Into this fever-pitched battle came Pete Parry. As Pete says, “I had no idea what I was walking into.” While much of the anger was aimed at the Park Service’s federal cousins at the BLM, the NPS faced challenges of its own. Pete took the reins at Canyonlands in mid-1975. He arrived in Moab at a time when attitudes toward the parks and the environment were changing nationally.

National Parks had always been developed with an eye to accommodate the greatest number of visitors. It was, for many park managers and for the agency, a measure of success. A park that failed to show steady annual increases in park visitation had a problem and efforts to boost tourism were encouraged. Parks became known more for their spectacular paved roads and lodges than their scenery. But in the 70s, as environmental issues became more prominent and as efforts to preserve parks in a more pristine state were embraced, the Park Service began to re-evaluate its objectives. At Canyonlands, that was a problem.

Canyonlands National Park had been established barely a decade earlier, in 1964, in part due to the efforts and influence of Bates Wilson, the first superintendent of Canyonlands and a lifelong booster of Southeast Utah. Bates, through sheer will of his personality, established a personal friendship with then-Secretary of Interior Stewart Udall in the early 60s. After countless pack trips and Washington visits, Canyonlands National Park was established by an act of Congress. The compromise bill created a park of 257,640 acres and was expanded in 1971 to 337,570 acres, or 527 square miles.

Local opposition to the new park had been fierce—ranchers and miners feared a national park would severely limit grazing and mineral extraction and the community feared such restrictions would adversely affect their economy. The Park Service presented a development plan that called for major developments at both the Needles District and in the Island in the Sky sections of the park, complete with scores of miles of paved roads, loop tours and on-site tourist developments like lodges and cafes. In addition, a massive scenic highway along the west side of Canyonlands, all the way to the upper reaches of the Grand Canyon was proposed and under serious consideration. With some reservations even Bates Wilson supported the new tourist highway. Grand and San Juan Counties accepted the park plans with a grain of salt but embraced the plans for a high profile park that called for dramatic increases in tourism. The local businesses prepared for the changes and the crowds. But neither came.

A decade after the park was established, few changes had occurred. The Island in the Sky was still reached by dirt road and the Needles pavement ended at the district “visitor center,” a surplus tin trailer that the park had acquired at a government surplus auction.

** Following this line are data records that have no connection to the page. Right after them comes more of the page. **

/-! ### Every instruction -/

/-- An instruction does the same from two states that agree on pc, memory, configuration, and on the registers and the
carry it reads: what it does not write stays as it was (R12, R17). -/
theorem exec_keepFrom {i : Instr} {s u : State} (hregs : ∀ r ∈ regsRead s i, u.reg r = s.reg r)
    (hcarry : readsCarry i = true → u.c = s.c) :
    exec i (u.keepFrom [] false s) = mapNext (u.keepFrom (regsWritten s.cfg i) (writesCarry i)) (exec i s) := by
  cases i
  case ldi => exact writeBack_keepFrom rfl
  case jmpl a =>
    have ha : u.reg a = s.reg a := hregs a (by simp [regsRead])
    show Host.Outcome.next (((u.keepFrom [] false s).setReg s.cfg.linkReg s.nextPc).setPc (u.reg a)) = _
    rw [setReg_keepFrom, ha]
    rfl
  case brez r a =>
    have hr : u.reg r = s.reg r := hregs r (by simp only [regsRead]; split_ifs <;> simp)
    refine branchIf_keepFrom (by simp [hr]) fun h => ?_
    simpa using hregs a (by simp [regsRead, eq_of_beq h])
  case brnez r a =>
    have hr : u.reg r = s.reg r := hregs r (by simp only [regsRead]; split_ifs <;> simp)
    refine branchIf_keepFrom (by simp [hr]) fun h => ?_
    simpa using hregs a (by simp [regsRead, show s.reg r ≠ 0#16 by simpa using h])
  case brezi r imm7 | brnezi r imm7 =>
    have hr : u.reg r = s.reg r := hregs r (by simp [regsRead])
    exact branchIf_keepFrom (by simp [hr]) fun _ => rfl
  case add d r => exact addWith_keepFrom rfl (hregs d (by simp [regsRead])) (hregs r (by simp [regsRead]))
  case addc d r => exact addWith_keepFrom (hcarry rfl) (hregs d (by simp [regsRead])) (hregs r (by simp [regsRead]))
  case sub d r => exact subWith_keepFrom rfl (hregs d (by simp [regsRead])) (hregs r (by simp [regsRead]))
  case subc d r => exact subWith_keepFrom (hcarry rfl) (hregs d (by simp [regsRead])) (hregs r (by simp [regsRead]))
  case mul d r | mulu d r | mulh d r | mulhu d r | or d r | and d r | xor d r | cmplt d r | cmpltu d r | cmplte d r |
      cmplteu d r | cmpe d r =>
    have hd : u.reg d = s.reg d := hregs d (by simp [regsRead])
    have hr : u.reg r = s.reg r := hregs r (by simp [regsRead])
    exact writeBack_keepFrom (by simp [hd, hr])
  case mov d r =>
    exact writeBack_keepFrom (by simpa using hregs r (by simp [regsRead]))
  case ld d a =>
    have ha : u.reg a = s.reg a := hregs a (by simp [regsRead])
    show finishLoad d (loadWord s (u.reg a)) _ = _
    rw [ha, finishLoad_keepFrom]
    rfl
  case ldb d a =>
    have ha : u.reg a = s.reg a := hregs a (by simp [regsRead])
    show finishLoad d ((loadByte s (u.reg a)).map (widenByte s.cfg.ldbExtend)) _ = _
    rw [ha, finishLoad_keepFrom]
    rfl
  case st a r =>
    have ha : u.reg a = s.reg a := hregs a (by simp [regsRead])
    have hr : u.reg r = s.reg r := hregs r (by simp [regsRead])
    show finishStore (storeWord _ (u.reg a) (u.reg r)) = _
    rw [ha, hr, ← storeWord_keepFrom, finishStore_map_keepFrom]
    rfl
  case stb a r =>
    have ha : u.reg a = s.reg a := hregs a (by simp [regsRead])
    have hr : u.reg r = s.reg r := hregs r (by simp [regsRead])
    show finishStore (storeByte _ (u.reg a) (lowByte (u.reg r))) = _
    rw [ha, hr, ← storeByte_keepFrom, finishStore_map_keepFrom]
    rfl
  case addi d n | muli d n | not d | neg d | asr d | lsl d | lsr d | lsli d n | lsri d n | scb d op n | roti d dir n |
      cmpei d n =>
    have hd : u.reg d = s.reg d := hregs d (by simp [regsRead])
    exact writeBack_keepFrom (by simp [hd])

The remoteness of the Canyonlands was intact, and to the business community, its continued isolation and lack of amenities was the betrayal of a promise.

By 1976, Grand and San Juan Counties demanded action. In November, Utah’s only (and last) Democratic senator, Frank Moss, was defeated by newcomer Orrin Hatch and congressional pressure to force massive development at Canyonlands intensified. Pete walked into the middle of all this, aware that when he arrived, “there was no General Management Plan at all for the park. There was nothing.”

Canyonlands was adrift, with extreme pressure from local and state politicians to embrace big money and big roads and, in the process, transform one of the most remote and pristine places in North America. It would have been easier, in the political climate of the time, to either support the expansion of roads and amenities, or at least take a bystander’s role, but he didn’t.  Pete had to choose between the future and the past. He opted for the future.

While many Utahns blamed the lack of development on an obstructionist agency, few wanted to acknowledge that, in fact, the world was changing. A greater environmental awareness was replacing the growth at full-speed mentality of the post-war era. For the first time in its history, the National Park Service paused to re-evaluate its dual mandate. For daces the NPS had pursued two often conflicting goals, “to preserve and protect” national parklands, and “to provide for the enjoyment of the people.”   Clearly the two stated objectives were at crossed swords with each other. Until now, the “enjoyment” trumped the “preservation” almost every time they were put to the test. But now, more Americans weren’t so sure they wanted paved roads and concession stands cutting the park to pieces in the process.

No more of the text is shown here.